Sunday, December 2, 2018

Screenwriter Dennis Lehane Travels Down the ‘Silk Road’





Screenwriter 
Dennis Lehane 
Travels Down
the ‘Silk Road’


Michael Ladiona
OCTOBER 16TH, 2013 - 4:19 PM



The controversial online marketplace Silk Road has been the topic of a lot of news lately. The website is responsible for $1 billion in illegal drugs and services transactions, offering a marketplace for drug sales, tutorials on how to hack ATMs, forged drivers licenses, passports, Social Security cards, and at one point it was a place to buy and sell firearms.

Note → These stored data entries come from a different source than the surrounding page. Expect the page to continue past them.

-- ==== Sys2Proof/WellFormed.lean ====
section
/-! DEFINITION. Which commands a command stream can hold: every operand value is legal (R99), and the only bound is
that the length operand of a vector command is a 64-bit count (R101). -/

namespace Sys2Proof

/-- The command can be written on the command stream: its length operand, if it has one, is a u64 (R101). -/
def Instr.wellFormed : Instr → Bool
  | .sInit => true
  | .sAdd1 _ => true
  | .sAddv v => decide (v.length < 2 ^ 64)
  | .sSqnorm v => decide (v.length < 2 ^ 64)
  | .sDot ab => decide (ab.length < 2 ^ 64)
  | .sAddacc _ => true
  | .sRound => true
  | .sPropagate => true
  | .sChunks => true
  | .sStore => true
  | .sLoad _ => true
  | .lInit => true
  | .lAdd1 _ => true
  | .lAddv v => decide (v.length < 2 ^ 64)
  | .lSqnorm v => decide (v.length < 2 ^ 64)
  | .lDot ab => decide (ab.length < 2 ^ 64)
  | .lAddsmall _ => true
  | .lRound => true
  | .lRoundToSmall => true
  | .lChunks => true

end Sys2Proof
end

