-- ==== Sys2Proof/Machine/Carry.lean ====
section
/-! DEFINITION. Carry propagation (R156, R157, R159), shared by both small accumulators. -/

namespace Sys2Proof.Machine

/-- The largest index below n whose chunk is not zero (R156). -/
def topNonzero (a : Small) : Nat → Option Nat
  | 0 => none
  | n + 1 => if a.get n ≠ 0#64 then some n else topNonzero a n

/-- The chunk -1 (R156). -/
abbrev minusOne : Word := 0xFFFFFFFFFFFFFFFF#64

/-- -1 * 2^32 as a chunk (R156). -/
abbrev minusTwoPow32 : Word := 0xFFFFFFFF00000000#64

/-- asr(c, 32): the carry a chunk gives to the next (R156). -/
def carryOf (c : Word) : Word := c.sshiftRight 32

/-- Steps 2 of R156, from index i with u the uppermost index to visit and uix the witness so far (`none` for -1). The
first argument bounds the turns: a turn raises i by one, and i never passes 67 (entry 11). -/
def carryLoop : Nat → Small → Nat → Nat → Option Nat → Small × Option Nat
  | 0, a, _, _, uix => (a, uix)
  | turns + 1, a, i, u, uix =>
    if u < i then (a, uix)
    else
      let c := a.get i
      if c = 0#64 then carryLoop turns a (i + 1) u uix
      else if carryOf c = 0#64 then carryLoop turns a (i + 1) u (some i)
      else if i = u ∧ carryOf c = minusOne then (a, some i)
      else
        let u := if i = u then i + 1 else u
        let clow := c &&& lowMask
        let uix := if clow ≠ 0#64 then some i else uix
        let a := a.set i clow
        if 67 ≤ i + 1 then carryLoop turns (chunkOverflow a) (i + 1) i uix
        else carryLoop turns (a.addAt (i + 1) (carryOf c)) (i + 1) u uix

/-- Step 3 of R156: a top chunk of -1 is moved down into the chunk below. -/
def absorbTop : Small → Nat → Small × Nat
  | a, 0 => (a, 0)
  | a, n + 1 =>
    if a.get (n + 1) = minusOne then absorbTop ((a.addAt n minusTwoPow32).set (n + 1) 0#64) n
    else (a, n + 1)

/-- Step 4 of R156: A.adds <- T - 1. -/
def Small.refill (a : Small) : Small := { a with adds := 2046#32 }

/-- carry_propagate(A), with the index uix that it returns (R156). -/
def carryPropagate (a : Small) : Small × Nat :=
  match topNonzero a 67 with
  | none => (a.refill, 0)
  | some u =>
    match carryLoop 68 a 0 u none with
    | (a, none) => (a.refill, 0)
    | (a, some uix) =>
      let r := absorbTop a uix
      (r.1.refill, r.2)

/-- Propagate first when no add remains: the opening line of R152, R166 and R236. -/
def ensureRoom (a : Small) : Small := if a.adds = 0#32 then (carryPropagate a).1 else a

end Sys2Proof.Machine
end

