/-- Carriable chunks have a value that fits: below chunk 66 they add less than half of what it can hold (R156). -/
theorem Small.Carriable.fitsTop (h : a.Carriable) : FitsTop a.value := by
  obtain ⟨hwrap, htop⟩ := h
  have hbelow : ∀ n ≤ 66, |a.valueBelow n| ≤ 2 ^ 31 * 2 ^ (32 * n) := by
    intro n hn
    induction n with
    | zero => simp [Small.valueBelow]
    | succ n ih =>
      have hn' := hwrap n (by omega)
      have hw : (0 : Int) < 2 ^ (32 * n) := by positivity
      have hadd := abs_add_le (a.valueBelow n) ((a.get n).toInt * 2 ^ (32 * n))
      rw [abs_mul, abs_of_pos hw] at hadd
      rw [Small.valueBelow_succ, two_pow_mul_succ]
      nlinarith [ih (by omega)]
  have h66 := hbelow 66 le_rfl
  rw [fitsTop_iff, Small.value_eq_valueBelow, Small.valueBelow_succ]
  rw [abs_le] at h66
  rw [abs_lt] at htop
  have hw : (0 : Int) < 2 ^ (32 * 66) := by positivity
  rw [show 2112 = 32 * 66 by rfl]
  generalize (2 : Int) ^ (32 * 66) = w at *
  constructor <;> nlinarith

theorem Small.Carriable.carryPropagate_kept (h : a.Carriable) :
    (carryPropagate a).1.value = a.value ∧ (carryPropagate a).1.nan = a.nan :=
  h.noWrap.carryOutcome.kept_of_fitsTop h.fitsTop

theorem Small.Roomy.carryPropagate_kept (h : a.Roomy) (hnan : (carryPropagate a).1.nan ≠ overflowNaN) :
    (carryPropagate a).1.value = a.value ∧ (carryPropagate a).1.nan = a.nan :=
  h.noWrap.carryOutcome.kept_of_nan_ne hnan

/-- Rounding with both flags clear propagates first (R200). -/
theorem roundSmall_of_clear (hnan : a.nan = 0#64) (hinf : a.inf = 0#64) : roundSmall a = ((carryPropagate a).1,
    if (carryPropagate a).1.nan = 0#64 then rne64 (carryPropagate a).1.value else (carryPropagate a).1.nan) := by
  by_cases hp : (carryPropagate a).1.nan = 0#64 <;> simp [roundSmall, hnan, hinf, hp]

/-- Zero is no overflow (R159). -/
theorem ne_overflowNaN_of_eq_zero {x : Word} (h : x = 0#64) : x ≠ overflowNaN := by
  rw [h]
  decide

end

end Sys2Proof.Machine

namespace Sys2Proof

open Machine

/-- Settles O29: the two outcomes of a propagation, the overflow excluded by the NaN field or by the value. -/
theorem propagationKeepsTheValue : Obligations.PropagationKeepsTheValue := by
  unfold Obligations.PropagationKeepsTheValue
  exact fun a => ⟨fun hroomy hnan => hroomy.carryPropagate_kept hnan, fun h => h.carryPropagate_kept⟩

/-- Settles O31: a propagation overflows where the value does not fit; alone, a chunk 66 is the whole value. -/
theorem carryOutOfTheTopChunk : Obligations.CarryOutOfTheTopChunk := by
  unfold Obligations.CarryOutOfTheTopChunk
  refine ⟨fun a hwrap => ⟨fun hlow hhigh => ?fits, fun hbig => ?overflow⟩, fun a i hzero hbig hi => ?alone⟩
  case fits => exact (hwrap.carryOutcome.kept_of_fitsTop ⟨hlow, hhigh⟩).symm
  case overflow =>
    have hnot : ¬ FitsTop a.value := fun ⟨hlow, hhigh⟩ => hbig.elim hlow.not_gt hhigh.not_ge
    obtain ⟨hnan, hdigits⟩ := hwrap.carryOutcome.overflow_of_not_fitsTop hnot
    exact ⟨hnan, carryPropagate_inf a, hdigits⟩
  case alone =>
    have hcarried : a.CarriedBelow 66 := fun j hj => by
      rw [hzero j hj]
      decide
    have hnot : ¬ FitsTop a.value := by rwa [FitsTop, hcarried.value_ediv]
    have hne : a.get 66 ≠ 0#64 := by
      intro h0
      rw [h0] at hbig
      exact hbig (by decide)
    have houtcome : CarryOutcome a (carryPropagate a).1 := by
      refine carryPropagate_outcome fun u hu => ⟨66, ?_, hcarried, fun j hj hj67 => by omega⟩
      rw [topNonzero_succ_of_ne hne, Option.some_inj] at hu
      exact hu.le
    obtain ⟨hnan, hdigits⟩ := houtcome.overflow_of_not_fitsTop hnot
    refine ⟨hnan, carryPropagate_inf a, ?_⟩
    have hvalue : a.value = (a.get 66).toInt * 2 ^ (32 * 66) := by
      rw [Small.value_eq_valueBelow, Small.valueBelow_succ,
        Small.valueBelow_of_zero_above (m := 0) (fun j _ hj => hzero j hj) (Nat.zero_le _)]
      rw [Small.valueBelow, Finset.sum_range_zero, zero_add]
    rw [hdigits i hi, hvalue]
    split
    case isTrue h66 =>
      subst h66
      rw [Int.mul_ediv_cancel _ (by positivity), ofInt_emod]
      rfl
    case isFalse h66 =>
      have hpow : (2 : Int) ^ (32 * 66) = 2 ^ (32 * (65 - i)) * 2 ^ 32 * 2 ^ (32 * i) := by
        rw [← pow_add, ← pow_add]
        congr 1
        omega
      rw [hpow, ← mul_assoc, Int.mul_ediv_cancel _ (by positivity), ← mul_assoc, Int.mul_emod_left]
      rfl

/-- Settles O28: the normalized form and the index are those of `carryPropagate`, the value that of its outcome. -/
theorem sPropagateNormalizes : Obligations.SPropagateNormalizes := by
  unfold Obligations.SPropagateNormalizes
  intro s
  obtain ⟨hnorm, hzero⟩ := carryPropagate_normalized s.small
  obtain ⟨hinf, hadds, hnan⟩ := carryPropagate_frame s.small
  exact ⟨_, _, exec_sPropagate s, ⟨rfl, rfl, rfl⟩, rfl, rfl, State.complete_output .., hnorm, hzero, hadds, hinf, hnan,
    fun hroomy hne => (hroomy.carryPropagate_kept hne).1⟩

/-- Settles O26: the cases of rounding, and the outcome of its propagation. -/
theorem sRoundAnswers : Obligations.SRoundAnswers := by
  unfold Obligations.SRoundAnswers
  intro s
  refine ⟨_, _, exec_sRound s, ⟨rfl, rfl, rfl⟩, State.complete_output .., ?inf, ?nanSet, ?infSet, ?clear⟩
  case inf =>
    obtain h | h := roundSmall_fst s.small <;> simp [h]
  case nanSet =>
    intro h
    simp [roundSmall_of_nan h]
  case infSet =>
    intro hn hi
    simp [roundSmall_of_inf hn hi]
  case clear =>
    intro hn hi
    rw [roundSmall_of_clear hn hi]
    refine ⟨rfl, carryPropagate_adds _, fun hne => if_neg hne, fun h0 => if_pos h0, fun hroomy h0 => ?roomy,
      fun hcarriable => ?carriable⟩
    case roomy =>
      obtain ⟨hvalue, -⟩ := hroomy.carryPropagate_kept (ne_overflowNaN_of_eq_zero h0)
      exact ⟨hvalue, by rw [← hvalue]; exact if_pos h0⟩
    case carriable =>
      obtain ⟨hvalue, hnan⟩ := hcarriable.carryPropagate_kept
      have h0 : (carryPropagate s.small).1.nan = 0#64 := hnan.trans hn
      exact ⟨h0, hvalue, by rw [← hvalue]; exact if_pos h0⟩

end Sys2Proof
end

section
/-! SUPPORT. Adding to a small accumulator (R150 to R152): the parts of a magnitude added at chunks, the room that every
add and merge keeps, and the settlements of the statements about the adding commands of S. -/

namespace Sys2Proof.Machine
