-- ==== Sys2Proof/Certificates/Slice0/Obligations.lean ====
section
/-! DEFINITION. The statements about the TP-Redes CORE, in the spec's order: the Checksum Engine, the Frame Codec, the words, the
Connection State Machine, the reassembler, timer and termination, the machine as a whole. Each docstring names the rules. -/

open Sys2Proof Sys2Proof.Machine

/-! ### The Checksum Engine -/

/-- `CKSUM` answers `0xFFFF - F`, where `F` is 0 exactly for the sum 0 and else the member of `1 .. 0xFFFF` congruent to the
sum `S` of the block's big-endian words modulo `0xFFFF` (R90 to R93); nothing else changes. -/
def Obligations.CksumAnswersTheComplementOfTheFoldedSum : Prop :=
  ∀ (s : State) (b : Bytes),
    let word : Nat → Nat := fun k =>
      if 2 * k + 1 < b.length then (byteAt b (2 * k)).toNat * 256 + (byteAt b (2 * k + 1)).toNat
      else (byteAt b (2 * k)).toNat * 256
    let S := ((List.range ((b.length + 1) / 2)).map word).sum
    ∃ F, F ≤ 0xFFFF ∧ (F = 0 ↔ S = 0) ∧ F % 0xFFFF = S % 0xFFFF ∧
      exec (.cksum b) s = .next { s with response := some (.checksum (BitVec.ofNat 16 (0xFFFF - F))) }

/-- The streaming form, one word a step with end-around carry, computes `CKSUM` (R94). -/
def Obligations.StreamingChecksumIsTheChecksum : Prop :=
  ∀ b : Bytes, cksumStream b = cksum b

/-- Trailing zero bytes do not change the checksum (R97 (a)). -/
def Obligations.TrailingZerosKeepTheChecksum : Prop :=
  ∀ b : Bytes, cksum (b ++ [0]) = cksum b ∧ cksum (b ++ [0, 0]) = cksum b

/-- The checksum depends only on the multiset of the block's words: any reordering of whole words keeps it (R97 (b)). -/
def Obligations.ReorderingWordsKeepsTheChecksum : Prop :=
  ∀ (ws ws' : List (BitVec 16)) (tail : Bytes), ws.Perm ws' →
    cksum (ws.flatMap be16 ++ tail) = cksum (ws'.flatMap be16 ++ tail)

/-- Two blocks that differ in one whole word have different checksums unless the words are congruent modulo `0xFFFF`
(R97 (c)). -/
def Obligations.ChangedWordChangesTheChecksum : Prop :=
  ∀ (a tail : Bytes) (w w' : BitVec 16), a.length % 2 = 0 →
    cksum (a ++ be16 w ++ tail) = cksum (a ++ be16 w' ++ tail) → w.toNat % 0xFFFF = w'.toNat % 0xFFFF

/-! ### The Frame Codec -/

/-- `ENCODE` within the bound answers the frame of R61: two markers, the checksum of the frame with a zero field, the payload's
length, id, flags, payload (R100); nothing else changes. -/
def Obligations.EncodeLaysOutTheFrame : Prop :=
  ∀ (s : State) (id flags : Byte) (p : Bytes), p.length ≤ 4096 →
    let header : BitVec 16 → Bytes := fun ck =>
      be32 s.cfg.sync ++ be32 s.cfg.sync ++ be16 ck ++ be16 (BitVec.ofNat 16 p.length) ++ [id, flags]
    exec (.encodeFrame id flags p) s =
      .next { s with response := some (.encoded (header (cksum (header 0 ++ p)) ++ p)) }

/-- `ENCODE` of a longer payload is refused: no bytes, nothing else changes (R101). -/
def Obligations.EncodeRefusesALongPayload : Prop :=
  ∀ (s : State) (id flags : Byte) (p : Bytes), 4096 < p.length →
    exec (.encodeFrame id flags p) s = .next { s with response := some (.refused .payloadTooLong) }

/-- `DECODE` answers the first test that applies, in the order of R102, and changes nothing else (R103 to R107). -/
def Obligations.DecodeTestsInOrder : Prop :=
  ∀ (s : State) (b : Bytes),
    let L := (be16At b 10).toNat
    let answers : DecodeResult → Prop := fun r => exec (.decodeFrame b) s = .next { s with response := some (.decoded r) }
    let synced := be32At b 0 = s.cfg.sync ∧ be32At b 4 = s.cfg.sync
    let sealed := be16At b 8 = cksum (b.take 8 ++ [0, 0] ++ (b.drop 10).take (4 + L))
    (b.length < 14 → answers .incomplete) ∧
    (14 ≤ b.length → 4096 < L → answers (.framingError .lengthOutOfRange)) ∧
    (14 ≤ b.length → L ≤ 4096 → b.length < 14 + L → answers .incomplete) ∧
    (L ≤ 4096 → 14 + L ≤ b.length → ¬synced → answers (.framingError .invalidSync)) ∧
    (L ≤ 4096 → 14 + L ≤ b.length → synced → ¬sealed → answers (.framingError .checksumMismatch)) ∧
    (L ≤ 4096 → 14 + L ≤ b.length → synced → sealed →
      answers (.frame (byteAt b 12) (byteAt b 13) ((b.drop 14).take L) (14 + L)))
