-- ==== Sys2Proof/Laws/Codec.lean ====
section
/-! SUPPORT. The layout of the frames that `ENCODE` builds, field by field (spec/30_encoding.md R61), and what `DECODE` can
answer (spec/41_frame_codec.md R102). -/

namespace Sys2Proof.Machine

@[simp] theorem byteAt_cons_zero (x : Byte) (b : Bytes) : byteAt (x :: b) 0 = x := rfl
@[simp] theorem byteAt_cons_succ (x : Byte) (b : Bytes) (n : Nat) : byteAt (x :: b) (n + 1) = byteAt b n := rfl
@[simp] theorem be16_length (v : BitVec 16) : (be16 v).length = 2 := rfl
@[simp] theorem be32_length (v : BitVec 32) : (be32 v).length = 4 := rfl
@[simp] theorem mark_length (sync : BitVec 32) : (mark sync).length = 8 := rfl

/-- The high and the low part of a value, put together again. -/
theorem halves_join (n : Nat) (v : BitVec (n + n)) : v.extractLsb' n n ++ v.extractLsb' 0 n = v := by
  apply BitVec.eq_of_getLsbD_eq
  intro i hi
  rw [BitVec.getLsbD_append]
  by_cases h : i < n
  · simp [h]
  · have h1 : i - n < n := by omega
    have h2 : n + (i - n) = i := by omega
    simp [h, h1, h2]

/-- The high part of two values put together. -/
theorem high_of_append (n : Nat) (x y : BitVec n) : (x ++ y).extractLsb' n n = x := by
  apply BitVec.eq_of_getLsbD_eq
  intro i hi
  rw [BitVec.getLsbD_extractLsb', BitVec.getLsbD_append]
  simp [hi]

/-- The low part of two values put together. -/
theorem low_of_append (n : Nat) (x y : BitVec n) : (x ++ y).extractLsb' 0 n = y := by
  apply BitVec.eq_of_getLsbD_eq
  intro i hi
  simp [BitVec.getLsbD_append, hi]

theorem be16_joins (v : BitVec 16) : v.extractLsb' 8 8 ++ v.extractLsb' 0 8 = v := halves_join 8 v

theorem be32_joins (v : BitVec 32) : v.extractLsb' 16 16 ++ v.extractLsb' 0 16 = v := halves_join 16 v

/-- The bytes of a 16-bit value made of two bytes. -/
theorem be16_append (x y : Byte) : be16 (x ++ y) = [x, y] := by
  simp only [be16, high_of_append 8 x y, low_of_append 8 x y]

/-- The bytes of a 32-bit value made of two 16-bit values. -/
theorem be32_append (x y : BitVec 16) : be32 (x ++ y) = be16 x ++ be16 y := by
  simp only [be32, high_of_append 16 x y, low_of_append 16 x y]

/-- A field of two bytes reads as the value written. -/
theorem be16At_be16 (v : BitVec 16) (b : Bytes) : be16At (be16 v ++ b) 0 = v := be16_joins v

/-- A field of four bytes reads as the value written. -/
theorem be32At_be32 (v : BitVec 32) (b : Bytes) : be32At (be32 v ++ b) 0 = v := by
  have h1 : be16At (be32 v ++ b) 0 = v.extractLsb' 16 16 := be16_joins _
  have h2 : be16At (be32 v ++ b) 2 = v.extractLsb' 0 16 := be16_joins _
  rw [be32At, h1, h2, be32_joins]

/-- A frame with the checksum `ck`, as `ENCODE` lays it out (R61). -/
def layout (sync : BitVec 32) (ck len : BitVec 16) (id flags : Byte) (payload : Bytes) : Bytes :=
  mark sync ++ be16 ck ++ be16 len ++ [id, flags] ++ payload

theorem buildFrame_layout (sync : BitVec 32) (id flags : Byte) (payload : Bytes) :
    buildFrame sync id flags payload =
      layout sync (cksum (unsealed sync id flags payload)) (BitVec.ofNat 16 payload.length) id flags payload := by
  rfl

theorem unsealed_layout (sync : BitVec 32) (id flags : Byte) (payload : Bytes) :
    unsealed sync id flags payload = layout sync 0 (BitVec.ofNat 16 payload.length) id flags payload := by
  rfl

section
variable (sync : BitVec 32) (ck len : BitVec 16) (id flags : Byte) (payload : Bytes)

@[simp] theorem layout_length : (layout sync ck len id flags payload).length = headerLen + payload.length := by
  simp [layout, headerLen]
  omega

@[simp] theorem layout_sync1 : be32At (layout sync ck len id flags payload) 0 = sync := by
  simp only [layout, mark, List.append_assoc]
  exact be32At_be32 sync _

@[simp] theorem layout_sync2 : be32At (layout sync ck len id flags payload) 4 = sync :=
  be32At_be32 sync (be16 ck ++ be16 len ++ [id, flags] ++ payload)

@[simp] theorem layout_checksum : be16At (layout sync ck len id flags payload) 8 = ck := be16_joins ck

@[simp] theorem layout_declared : be16At (layout sync ck len id flags payload) 10 = len := be16_joins len

@[simp] theorem layout_id : byteAt (layout sync ck len id flags payload) 12 = id := rfl

@[simp] theorem layout_flags : byteAt (layout sync ck len id flags payload) 13 = flags := rfl

@[simp] theorem layout_payload : (layout sync ck len id flags payload).drop headerLen = payload := rfl

/-- The frame with its checksum field zeroed, as `CKVERIFY` sums it (R95). -/
theorem layout_zeroed :
    (layout sync ck len id flags payload).take 8 ++ [0, 0] ++ (layout sync ck len id flags payload).drop (8 + 2) =
      layout sync 0 len id flags payload := rfl

end

/-- What `DECODE` answers, the first test that applies (R102); one case per result. -/
theorem decodeFrame_cases (sync : BitVec 32) (b : Bytes) :
    (b.length < headerLen ∧ decodeFrame sync b = .incomplete) ∨
    (headerLen ≤ b.length ∧ maxPayload < declaredLength b ∧
      decodeFrame sync b = .framingError .lengthOutOfRange) ∨
    (headerLen ≤ b.length ∧ declaredLength b ≤ maxPayload ∧ b.length < headerLen + declaredLength b ∧
      decodeFrame sync b = .incomplete) ∨
    (declaredLength b ≤ maxPayload ∧ headerLen + declaredLength b ≤ b.length ∧
      (be32At b 0 ≠ sync ∨ be32At b 4 ≠ sync) ∧ decodeFrame sync b = .framingError .invalidSync) ∨
    (declaredLength b ≤ maxPayload ∧ headerLen + declaredLength b ≤ b.length ∧ be32At b 0 = sync ∧ be32At b 4 = sync ∧
      ckverify (b.take (headerLen + declaredLength b)) 8 = false ∧
      decodeFrame sync b = .framingError .checksumMismatch) ∨
    (declaredLength b ≤ maxPayload ∧ headerLen + declaredLength b ≤ b.length ∧ be32At b 0 = sync ∧ be32At b 4 = sync ∧
      ckverify (b.take (headerLen + declaredLength b)) 8 = true ∧
      decodeFrame sync b = .frame (byteAt b 12) (byteAt b 13) ((b.drop headerLen).take (declaredLength b))
        (headerLen + declaredLength b)) := by
  unfold decodeFrame
  split
  · left; exact ⟨by assumption, rfl⟩
  · split
    · right; left; exact ⟨by omega, by omega, rfl⟩
    · split
      · right; right; left; exact ⟨by omega, by omega, by omega, rfl⟩
      · split
        · right; right; right; left; exact ⟨by omega, by omega, by assumption, rfl⟩
        · rename_i h
          simp only [not_or, Decidable.not_not] at h
          split
          · right; right; right; right; left; exact ⟨by omega, by omega, h.1, h.2, by assumption, rfl⟩
          · right; right; right; right; right
            exact ⟨by omega, by omega, h.1, h.2, by simp_all, rfl⟩

/-- `DECODE` answers a frame only for at least a header's bytes, and takes no more bytes than there are (R107). -/
theorem decodeFrame_consumed {sync : BitVec 32} {b : Bytes} {id flags : Byte} {payload : Bytes} {n : Nat}
    (h : decodeFrame sync b = .frame id flags payload n) :
    headerLen ≤ n ∧ n ≤ b.length ∧ payload.length + headerLen = n ∧ payload.length ≤ maxPayload := by
  rcases decodeFrame_cases sync b with ⟨_, e⟩ | ⟨_, _, e⟩ | ⟨_, _, _, e⟩ | ⟨_, _, _, e⟩ | ⟨_, _, _, _, _, e⟩ |
    ⟨h1, h2, _, _, _, e⟩
  all_goals rw [e] at h
  all_goals first | (cases h; done) | skip
  simp only [DecodeResult.frame.injEq] at h
  obtain ⟨-, -, rfl, rfl⟩ := h
  simp
  omega

end Sys2Proof.Machine
end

A few weeks ago FBI agents from New York and San Francisco arrested Ross William Ulbricht who claims to be the head of the digital black market. Today, in a Deadline exclusive, it was reported that 20th Century Fox and Chernin Entertainment has hired Dennis Lehane to pen the adaptation of an article about Silk Road from Epic Website.
In 2014, Fox Searchlight and Chernin Entertainment is bringing Dennis Lehane’s debut feature as a screenwriter to the big-screen with the film Animal Rescue. However, Lehane’s written word isn’t a stranger to the cinemas, as adaptations of his novels have gone on to become huge commercial and critical successes. The word was introduced to the directing-side of Ben Affleck through an adaptation of Dennis Lehane’s Gone Baby Gone. Affleck also directed the adaptation of Lehane’s Live By Night. Clint Eastwood and Martin Scorsese have also brought Lehane to the big screen with Mystic River and Shutter Island, respectively, and the novelist has  penned episodes for two acclaimed HBO Original Series, The Wire and Boardwalk Empire.

The article that is going to serve as the basis for Silk Road is going to be written by Joshua Davis for his company Epic, which has a first-look deal with Fox to produce films adapted from articles the company publishes. Josh Bearman, Davis’s partner at Epic, wrote the article that went on to become Ben Affleck’s Argo. While producers haven’t released an official synopsis, the story will most-likely center around the Dread Pirate Roberts – that’s right, from The Princess Bride.

The Dread Pirate Roberts was the name that Ross William Ulbricht hid behind when managing the operations of Silk Road. According to an interview with Forbes, Ulbricht was handed the name from the original creator of the Silk Road online marketplace, much like the Dread Pirate Roberts was a name inherited by Cary Elwes character Westley  in The Princess Bride from the pirate captain who had kidnapped Westley, only to end up grooming him to succeed him as captain.
Ross William Ulbricht
Ross William Ulbricht, mastermind behind the online black marketplace Silk Road
The end of Ross William Ulbricht as the Dread Pirate Roberts was fraught with much drama. At first Ulbricht was beloved, Forbes recalled members on the site referring to the Dread Pirate Roberts as “our own Che Guevara” and a “name [that] will live [on] among the greatest men and women in history as a soldier of justice and freedom.” Eventually attacks from competitors, undercover agents, and a thieving former employer would soon threaten the legacy of the Dread Pirate Roberts, forcing Ulbricht’s to resort to famously contracting a hitman through the Silk Road.

With Dennis Lehane and Joshua Davis’ combined tracked record, the Silk Roadmotion picture has the potential to be both a dark character-drama, and gritty crime-tale that will attract Oscar-worthy talent both in front of and behind the camera.